Dari puluhan ribu sutta yang dikhotbahkan oleh Buddha, kalimat "Sabbe satta bhavantu sukhitatta" hanya ditemukan di dalam satu sutta saja, yakni Karaniyametta Sutta beserta kitab komentarnya.
Karaniyametta Sutta merupakan ajaran Buddha terkhusus tentang cinta kasih. Pemancaran cinta kasih seharusnya dilakukan terhadap semua makhluk apa pun yang ada, tanpa terkecuali. Ini juga termasuk kepada binatang, apalagi kepada manusia.
Cinta kasih sesuai ajaran Buddha seharusnya dipancarkan kepada makhluk-makhluk yang goyah maupun kokoh, yang panjang atau besar, yang sedang, pendek, kecil, gemuk atau yang kurus. Juga dipancarkan kepada makhluk-makhluk yang tampak atau pun yang tak tampak, yang berada dekat maupun jauh, yang belum menjadi atau pun yang telah menjadi.
Selanjutnya, Buddha mengatakan bahwa cinta kasih harus dipancarkan terhadap semua makhluk di segenap alam. Patut dikembangkan tanpa batas dalam batin, baik ke arah atas, bawah, dan di antaranya. Pemancarannya tidak sempit, tanpa kedengkian, dan tanpa permusuhan.

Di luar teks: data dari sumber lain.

/-- LINK_RETRY (R272): the port's retry count rises; `late`: a class-0 flit of the port waited beyond the reserved share, and its
LATE count rises (24 R385). -/
def linkRetry (s : State) (port : Nat) (late : Bool) : State :=
  if 24 ≤ port then s
  else if late then { s with fleet := { s.fleet with plate := kupd 0 s.fleet.plate port (· + 1) } }
  else { s with fleet := { s.fleet with pretry := kupd 0 s.fleet.pretry port (· + 1) } }
def execLinkRetry (port : PortReport) (s : State) : Out := .next (linkRetry s port.port port.late)

/-- An entry of the management log. -/
def State.note (s : State) (n : MgmtNote) : State := { s with fleet := { s.fleet with mlog := s.fleet.mlog ++ [n] } }

/-- ALARM is raised: log entry and MSI-X vector 3 (24 R392). -/
def raiseAlarm (s : State) : State :=
  if s.time.alarm then s else ({ s with time := { s.time with alarm := true } }.note .ptpAlarm).msix 3

/-- PTP_SYNC (24 R392): `offset` is the counter's lead over the grandmaster in 1/256 tick. The servo slews by whole ticks; 16
intervals out of ±20 ticks raise ALARM, 16 within clear it. -/
def ptpSync (s : State) (offset : Int) : State :=
  if !(s.time.joined && s.time.ptp) then s
  else
    let out := decide (5120 < offset.natAbs)
    let t := s.time.correct (offset / 256)
    let t := { t with offset := offset, lastSync := s.tick, badSync := if out then t.badSync + 1 else 0
                      okSync := if out then 0 else t.okSync + 1 }
    let s := { s with time := t }
    if 16 ≤ t.badSync then raiseAlarm s
    else if 16 ≤ t.okSync then { s with time := { t with alarm := false } }
    else s
def execPtpSync (offset : Int) (s : State) : Out := .next (ptpSync s offset)

/-- PTP_SYNC_LOSS (24 R392): after 2 s without a sync message the counter runs free and ALARM is set. -/
def ptpSyncLoss (s : State) : State :=
  if s.time.joined && s.time.ptp && decide (s.time.lastSync + 800000000 ≤ s.tick) then
    { s with time := { s.time with alarm := true, debt := 0, jump := 0, badSync := 0, okSync := 0 } }
  else s
def execPtpSyncLoss (s : State) : Out := .next (ptpSyncLoss s)

/-! ### Power states (24 R387–R389) -/

/-- Exit latencies in ticks: of a strip in its state, of a die, of the module. -/
def stripExit : PowerState → Nat | .light => 800 | .retention => 8000 | _ => 0
def dieExit : PowerState → Nat | .retention => 80000 | _ => 0
def moduleExit : PowerState → Nat | .retention => 2000000 | _ => 0

/-- LTOL in ticks. -/
def Fleet.tolerance (f : Fleet) : Nat := f.ltol.toNat * 400

/-- The deepest state whose exit latency a tolerance in ticks allows. -/
def stripDepth (tol : Nat) : PowerState := if 8000 ≤ tol then .retention else if 800 ≤ tol then .light else .run
def dieDepth (tol : Nat) : PowerState := if 80000 ≤ tol then .retention else .run
def moduleDepth (tol : Nat) : PowerState := if 2000000 ≤ tol then .retention else .run

/-- Whether a strip has not been busy for 10 µs. -/
def stripIdle (s : State) (k : Nat) : Bool :=
  !(busyStrips s).contains k && decide (kget 0 s.fleet.lastBusy k + 4000 ≤ s.tick)

/-- Whether the module may go deep. -/
def moduleIdle (s : State) : Bool :=
  (List.range 8).all (fun d => kget .run s.fleet.dies d == .retention) && s.esc.table.isEmpty &&
  s.host.queues.all (fun q => q.2.rptr == q.2.wptr && q.2.hold.isNone) && decide (s.fleet.lastCxl + 400000 ≤ s.tick)

/-- POWER_STATE_ENTRY (R387): a part whose conditions hold enters the deepest state that LTOL allows. -/
def powerStateEntry (s : State) (p : PowerPart) : State :=
  let f := s.fleet
  if f.module = .off then s
  else match p with
    | .strip d pos =>
      let k := 24 * d + pos
      if d < 8 && pos < 24 && stripIdle s k then { s with fleet := { f with strips := kset f.strips k (stripDepth f.tolerance) } } else s
    | .die d =>
      if d < 8 && (List.range 24).all (fun i => !(busyStrips s).contains (24 * d + i)) && decide (80000 ≤ f.tolerance) then
        { s with fleet := { f with dies := kset f.dies d .retention } }
      else s
    | .module => if moduleIdle s && decide (2000000 ≤ f.tolerance) then { s with fleet := { f with module := .retention } } else s
def execPowerStateEntry (p : PowerPart) (s : State) : Out := .next (powerStateEntry s p)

Pemusatan perhatian untuk pemancaran cinta kasih ini juga seharusnya dilakukan, baik selagi berdiri, berjalan atau duduk, ataupun berbaring, sebelum terlelap.
Di bagian lain dalam Karaniyametta Sutta, Buddha menggambarkan cinta kasih dengan cara terbaik itu adalah sebagaimana seorang ibu mempertaruhkan jiwa melindungi putra tunggalnya. Demikianlah seharusnya terhadap semua makhluk, kita kembangkan pikiran cinta kasih tanpa batas.
Cinta kasih sesuai ajaran Buddha harus kita pancarkan kepada para leluhur, orang tua, sanak keluarga, keturunan, teman dan sahabat, dan ke orang-orang yang kita suka. Cinta kasih juga harus kita pancarkan kepada orang-orang yang tidak kita suka, bahkan yang kita benci ataupun musuh kita. Semoga mereka semuanya berbahagia.
Praktik "Sabbe satta bhavantu sukhitatta" tidak boleh hanya terbatas dalam pikiran saja. Seharusnya juga tertuang dalam ucapan dan perbuatan badan jasmani, yang diliputi oleh cinta kasih kepada sesama manusia dan makhluk-makhluk lainnya. Mengutamakan kebahagiaan bagi semuanya.
Jika setiap manusia mempraktikkan "Sabbe satta bhavantu sukhitatta"Â tidak hanya dalam pikiran, tetapi juga ucapan dan perbuatan badan jasmani, niscaya semua perang yang sedang berlangsung akan berhenti segera. Perang-perang yang dapat terjadi di kemudian hari akan dapat dielakkan.
Tidak hanya perang, yang menyengsarakan kehidupan manusia, yang bisa dihentikan dari muka bumi ini. Juga semua perbuatan buruk yang dapat menyakiti dan merugikan sesama manusia, bahkan binatang dan makhluk-makhluk lainnya, akan berhenti. Dunia akan dipenuhi dengan ketenangan, ketenteraman, kedamaian, dan kebahagiaan.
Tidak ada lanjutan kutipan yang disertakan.